/-- R103: an edge earlier than either stored timestamp clears both and records nothing. -/
def Obligations.EarlierEdgeIsAWrap : Prop :=
  ∀ (s : State) (d : Direction) (t : Timestamp), s.run = true → s.skip = false → s.ts d.opp ≠ 0 →
    (t.toNat < s.tsRise.toNat ∨ t.toNat < s.tsFall.toNat) →
    exec (edge d t) s =
      .next { s with tsRise := 0, tsFall := 0, out := { cls := .incomplete }, outValid := true }

/-- R106 (with the interval of R104 and the recording of R105): an interval below 50,000 us marks the next edge to be
skipped and touches neither `bad` nor the widths. -/
def Obligations.ShortIntervalSetsTheSkipMark : Prop :=
  ∀ (s : State) (t : Timestamp), s.run = true → s.skip = false →
    s.tsRise.toNat ≤ t.toNat → s.tsFall.toNat ≤ t.toNat →
    (s.tsFall ≠ 0 → t.toNat - s.tsFall.toNat < 50000 →
      exec (.edgeR t) s = .next { s with tsRise := t, skip := true, out := {}, outValid := true }) ∧
    (s.tsRise ≠ 0 → t.toNat - s.tsRise.toNat < 50000 →
      exec (.edgeF t) s = .next { s with tsFall := t, skip := true, out := {}, outValid := true })

/-- R107: the eight windows of the table, and nothing else is classified. -/
def Obligations.ClassificationWindows : Prop :=
  ∀ delta : Nat,
    (classifyInterval delta = some .w100 ↔ 65000 ≤ delta ∧ delta ≤ 135000) ∧
    (classifyInterval delta = some .w200 ↔ 165000 ≤ delta ∧ delta ≤ 235000) ∧
    (classifyInterval delta = some .w300 ↔ 265000 ≤ delta ∧ delta ≤ 335000) ∧
    (classifyInterval delta = some .w400 ↔ 365000 ≤ delta ∧ delta ≤ 435000) ∧
    (classifyInterval delta = some .w500 ↔ 465000 ≤ delta ∧ delta ≤ 535000) ∧
    (classifyInterval delta = some .w700 ↔ 665000 ≤ delta ∧ delta ≤ 735000) ∧
    (classifyInterval delta = some .w800 ↔ 765000 ≤ delta ∧ delta ≤ 835000) ∧
    (classifyInterval delta = some .w900 ↔ 865000 ≤ delta ∧ delta ≤ 935000)

/-- The windows are disjoint for either reading of the tolerance bound (`TOL_INCLUSIVE`, U5), so the order in which the
nominal widths are tried does not matter. -/
def Obligations.WindowsAreDisjoint : Prop :=
  ∀ (inclusive : Bool) (delta : Nat) (v w : Width),
    withinWindow inclusive delta v = true → withinWindow inclusive delta w = true → v = w

/-- R108: an interval in none of the windows and not below the threshold counts a bad packet; nothing else changes but
the recorded timestamp, and the assembler is not invoked. -/
def Obligations.UnclassifiedIntervalCountsABadPacket : Prop :=
  ∀ (s : State) (d : Direction) (t : Timestamp) (delta : Nat), s.run = true → s.skip = false → s.ts d.opp ≠ 0 →
    s.tsRise.toNat ≤ t.toNat → s.tsFall.toNat ≤ t.toNat → delta = t.toNat - (s.ts d.opp).toNat →
    (50000 ≤ delta ∧ delta ≤ 64999 ∨ 135001 ≤ delta ∧ delta ≤ 164999 ∨ 235001 ≤ delta ∧ delta ≤ 264999 ∨
      335001 ≤ delta ∧ delta ≤ 364999 ∨ 435001 ≤ delta ∧ delta ≤ 464999 ∨ 535001 ≤ delta ∧ delta ≤ 664999 ∨
      735001 ≤ delta ∧ delta ≤ 764999 ∨ 835001 ≤ delta ∧ delta ≤ 864999 ∨ 935001 ≤ delta) →
    exec (edge d t) s = .next { s.setTs d t with
      bad := BitVec.ofNat 8 (min (s.bad.toNat + 1) 255), out := { cls := .unclassified }, outValid := true }

/-- An edge whose interval lies in a window is, in the same step, the operation of the pulse it ends, run on the state
with the edge's timestamp recorded; the pulse is carrier-off exactly when the edge is the carrier-on edge (R105, R109,
R130). -/
def Obligations.ClassifiedEdgeRunsItsPulse : Prop :=
  ∀ (s : State) (t : Timestamp) (w : Width), s.run = true → s.skip = false →
    s.tsRise.toNat ≤ t.toNat → s.tsFall.toNat ≤ t.toNat →
    (s.tsFall ≠ 0 → 1000 * w.ms ≤ t.toNat - s.tsFall.toNat + 35000 → t.toNat - s.tsFall.toNat ≤ 1000 * w.ms + 35000 →
      exec (.edgeR t) s =
        exec (Pulse.instr ⟨if s.pol = true then .carrierOff else .carrierOn, w⟩) { s with tsRise := t }) ∧
    (s.tsRise ≠ 0 → 1000 * w.ms ≤ t.toNat - s.tsRise.toNat + 35000 → t.toNat - s.tsRise.toNat ≤ 1000 * w.ms + 35000 →
      exec (.edgeF t) s =
        exec (Pulse.instr ⟨if s.pol = true then .carrierOn else .carrierOff, w⟩) { s with tsFall := t })

/-- Where an edge measures a pulse of a nominal width it completes, for every legal `CENTURY`, with the width and the
polarity in the record and the timestamp recorded; `skip`, `run` and the configuration inputs stay (R105, R107, R109). -/
def Obligations.ClassifiedEdgeCompletes : Prop :=
  ∀ (s : State) (d : Direction) (t : Timestamp) (w : Width), s.run = true → s.skip = false → s.ts d.opp ≠ 0 →
    s.tsRise.toNat ≤ t.toNat → s.tsFall.toNat ≤ t.toNat →
    1000 * w.ms ≤ t.toNat - (s.ts d.opp).toNat + 35000 → t.toNat - (s.ts d.opp).toNat ≤ 1000 * w.ms + 35000 →
    s.century ≠ 0 →
    ∃ u, exec (edge d t) s = .next u ∧ u.out.cls = .sym w ∧
      (u.out.pol = false ↔ ((d = .rising) ↔ s.pol = true)) ∧
      u.ts d = t ∧ u.ts d.opp = s.ts d.opp ∧ u.skip = false ∧ u.run = true ∧ u.pol = s.pol ∧
      u.century = s.century ∧ u.outValid = true ∧ u.inbox = s.inbox

/-- R111: `EDGE.F` is `EDGE.R` with the two timestamps exchanged and the polarity reversed. -/
def Obligations.FallingEdgeMirrorsRisingEdge : Prop :=
  ∀ (s : State) (t : Timestamp), exec (.edgeF t) s.mirror = andThen (exec (.edgeR t) s) State.mirror

/-- R241: an edge whose timestamp is 0 never measures an interval, and leaves the register of its direction unset. -/
def Obligations.TimestampZeroStaysUnset : Prop :=
  ∀ (s : State) (d : Direction), s.run = true → s.skip = false →
    ∃ u, exec (edge d 0) s = .next u ∧ u.out = { cls := .incomplete } ∧ u.ts d = 0

/-- R112: from the reset state, whatever the levels of the configuration inputs, two traces with the same directions and
the same differences between successive timestamps give the same records, where no timestamp is 0 and none is smaller
than an earlier one. The spec derives the rule from R102, R103 and R104. -/
def Obligations.TranslationInvariance : Prop :=
  ∀ (es fs : List (Direction × Timestamp)) (p : Bool) (c : BitVec 8),
    Ascending es → Ascending fs → es.map Prod.fst = fs.map Prod.fst → gaps es = gaps fs →
    (runOuts (edges es) { State.reset with pol := p, century := c }).1 =
      (runOuts (edges fs) { State.reset with pol := p, century := c }).1

/-! ## The assembler: carrier-off pulses -/

/-- R133 (with the tail of R136): the tri-transition appends (0,1); any other 100 ms carrier-off pulse appends nothing. -/
def Obligations.Off100AppendsOnTheTriTransition : Prop :=
  ∀ s : State, s.bufA.wf = true → s.bufB.wf = true →
    ∃ t, exec .off100 s = .next t ∧
      (s.wOn = some .w100 ∧ s.wOff = some .w100 →
        t = { s with
          bufA := t.bufA, bufB := t.bufB, n := BitVec.ofNat 6 (min (s.n.toNat + 1) 61), wOff := some .w100,
          out := { cls := .sym .w100, app := true, pa := false, pb := true }, outValid := true } ∧
        CellsAppended s t false true) ∧
      (¬ (s.wOn = some .w100 ∧ s.wOff = some .w100) →
        t = { s with wOff := some .w100, out := { cls := .sym .w100 }, outValid := true } ∧ CellsKept s t)

/-- R134 (with R131 and R136): a 200 ms carrier-off pulse appends (1,0). -/
def Obligations.Off200AppendsOneZero : Prop :=
  ∀ s : State, s.bufA.wf = true → s.bufB.wf = true →
    ∃ t, exec .off200 s = .next t ∧
      t = { s with
        bufA := t.bufA, bufB := t.bufB, n := BitVec.ofNat 6 (min (s.n.toNat + 1) 61), wOff := some .w200,
        out := { cls := .sym .w200, app := true, pa := true, pb := false }, outValid := true } ∧
      CellsAppended s t true false

/-- R135 (with R131 and R136): a 300 ms carrier-off pulse appends (1,1). -/
def Obligations.Off300AppendsOneOne : Prop :=
  ∀ s : State, s.bufA.wf = true → s.bufB.wf = true →
    ∃ t, exec .off300 s = .next t ∧
      t = { s with
        bufA := t.bufA, bufB := t.bufB, n := BitVec.ofNat 6 (min (s.n.toNat + 1) 61), wOff := some .w300,
        out := { cls := .sym .w300, app := true, pa := true, pb := true }, outValid := true } ∧
      CellsAppended s t true true

/-- R137: a carrier-off pulse of 400, 700, 800 or 900 ms writes its width and nothing else, and the carrier-on pulse
after it is unexpected but for 700 + 300, 800 + 200 and 900 + 100. -/
def Obligations.OtherOffPulsesOnlyStoreTheirWidth : Prop :=
  ∀ (s : State) (i : Instr) (w : Width),
    (i, w) ∈ [(Instr.off400, Width.w400), (.off700, .w700), (.off800, .w800), (.off900, .w900)] →
    ∃ t, exec i s = .next t ∧
      t = { s with wOff := some w, out := { cls := .sym w }, outValid := true } ∧ CellsKept s t ∧
      ∀ x : Width, ∃ u, exec (Pulse.instr ⟨.carrierOn, x⟩) t = .next u ∧
        (u.out.unexp = false ↔ (w, x) ∈ [(Width.w700, Width.w300), (.w800, .w200), (.w900, .w100)])

/-- R132: the marker pulse closes the minute. With `bad = 0` and 58 to 60 pairs the frame goes to the validator, else it is
discarded; either way the buffers and `bad` are empty and zero and `w_off` is 500, and nothing else is touched. The one
form left out is a frame that passes while `CENTURY` has its reserved value 0: `OnlyTheReservedCenturyIsRefused`. -/
def Obligations.MarkerPulseClosesTheMinute : Prop :=
  ∀ s : State, (s.century = 0 → ¬ (s.bad = 0 ∧ validate (s.channel .A) (s.channel .B) = .passed)) →
    ∃ (t : State) (code : FrameResult) (pg : BitVec 2), exec .off500 s = .next t ∧
      t = { s with
        n := 0, bad := 0, wOff := some .w500, fst := { code := code, pg := pg }, dt := t.dt, dtOk := t.dtOk,
        out := { cls := .sym .w500, fr := code, pg := pg }, outValid := true } ∧ CellsKept s t ∧
      (¬ (s.bad = 0 ∧ 58 ≤ s.n.toNat ∧ s.n.toNat ≤ 60) →
        code = .discarded ∧ pg = 0 ∧ t.dt = s.dt ∧ t.dtOk = s.dtOk) ∧
      (s.bad = 0 ∧ 58 ≤ s.n.toNat ∧ s.n.toNat ≤ 60 →
        (validate (s.channel .A) (s.channel .B) = .passed → code = .ok ∧ pg = 0 ∧ t.dtOk = true ∧
          t.dt = packTime (decodeTime s.century (s.channel .A) (s.channel .B))) ∧
        (validate (s.channel .A) (s.channel .B) ≠ .passed → t.dt = s.dt ∧ t.dtOk = s.dtOk) ∧
        (validate (s.channel .A) (s.channel .B) = .failed .lengthMismatch → code = .length ∧ pg = 0) ∧
        (validate (s.channel .A) (s.channel .B) = .failed .markerNotFound → code = .marker ∧ pg = 0) ∧
        (∀ g, validate (s.channel .A) (s.channel .B) = .failed (.parityFailure g) → code = .parity ∧ pg = g))

/-! ## The assembler: carrier-on pulses -/

/-- R138: the pairs that are not unexpected are exactly the seven that make a second of 1000 ms. -/
def Obligations.ExpectedPairsMakeASecond : Prop :=
  ∀ (w : Width) (wOff : Option Width),
    unexpected w wOff = false ↔
      (wOff, w) ∈ [(some Width.w100, Width.w900), (some .w200, .w800), (some .w300, .w700), (some .w500, .w500),
        (some .w700, .w300), (some .w800, .w200), (some .w900, .w100)]

/-- R140: `ON.900` after a 100 ms carrier-off pulse appends (0,0) and raises the tick; after any other it is unexpected. -/
def Obligations.On900CompletesAZeroSecond : Prop :=
  ∀ s : State, s.bufA.wf = true → s.bufB.wf = true →
    ∃ t, exec .on900 s = .next t ∧
      (s.wOff = some .w100 →
        t = { s with
          bufA := t.bufA, bufB := t.bufB, n := BitVec.ofNat 6 (min (s.n.toNat + 1) 61), wOn := some .w900,
          out := { cls := .sym .w900, pol := true, tick := true, app := true, pa := false, pb := false },
          outValid := true } ∧
        CellsAppended s t false false) ∧
      (s.wOff ≠ some .w100 →
        t = { s with
          bad := BitVec.ofNat 8 (min (s.bad.toNat + 1) 255), wOn := some .w900,
          out := { cls := .sym .w900, pol := true, unexp := true }, outValid := true } ∧ CellsKept s t)

/-- R142: `ON.500` is the second marker exactly after the marker pulse, and never appends. -/
def Obligations.On500IsTheSecondMarker : Prop :=
  ∀ s : State, ∃ t, exec .on500 s = .next t ∧ CellsKept s t ∧
    (s.wOff = some .w500 → t = { s with
      wOn := some .w500, out := { cls := .sym .w500, pol := true, tick := true }, outValid := true }) ∧
    (s.wOff ≠ some .w500 → t = { s with
      bad := BitVec.ofNat 8 (min (s.bad.toNat + 1) 255), wOn := some .w500,
      out := { cls := .sym .w500, pol := true, unexp := true }, outValid := true })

### Work instruction
For the entries shown above, tally every line containing the word "than". Report the tally and nothing else.

### Output of the exercise
2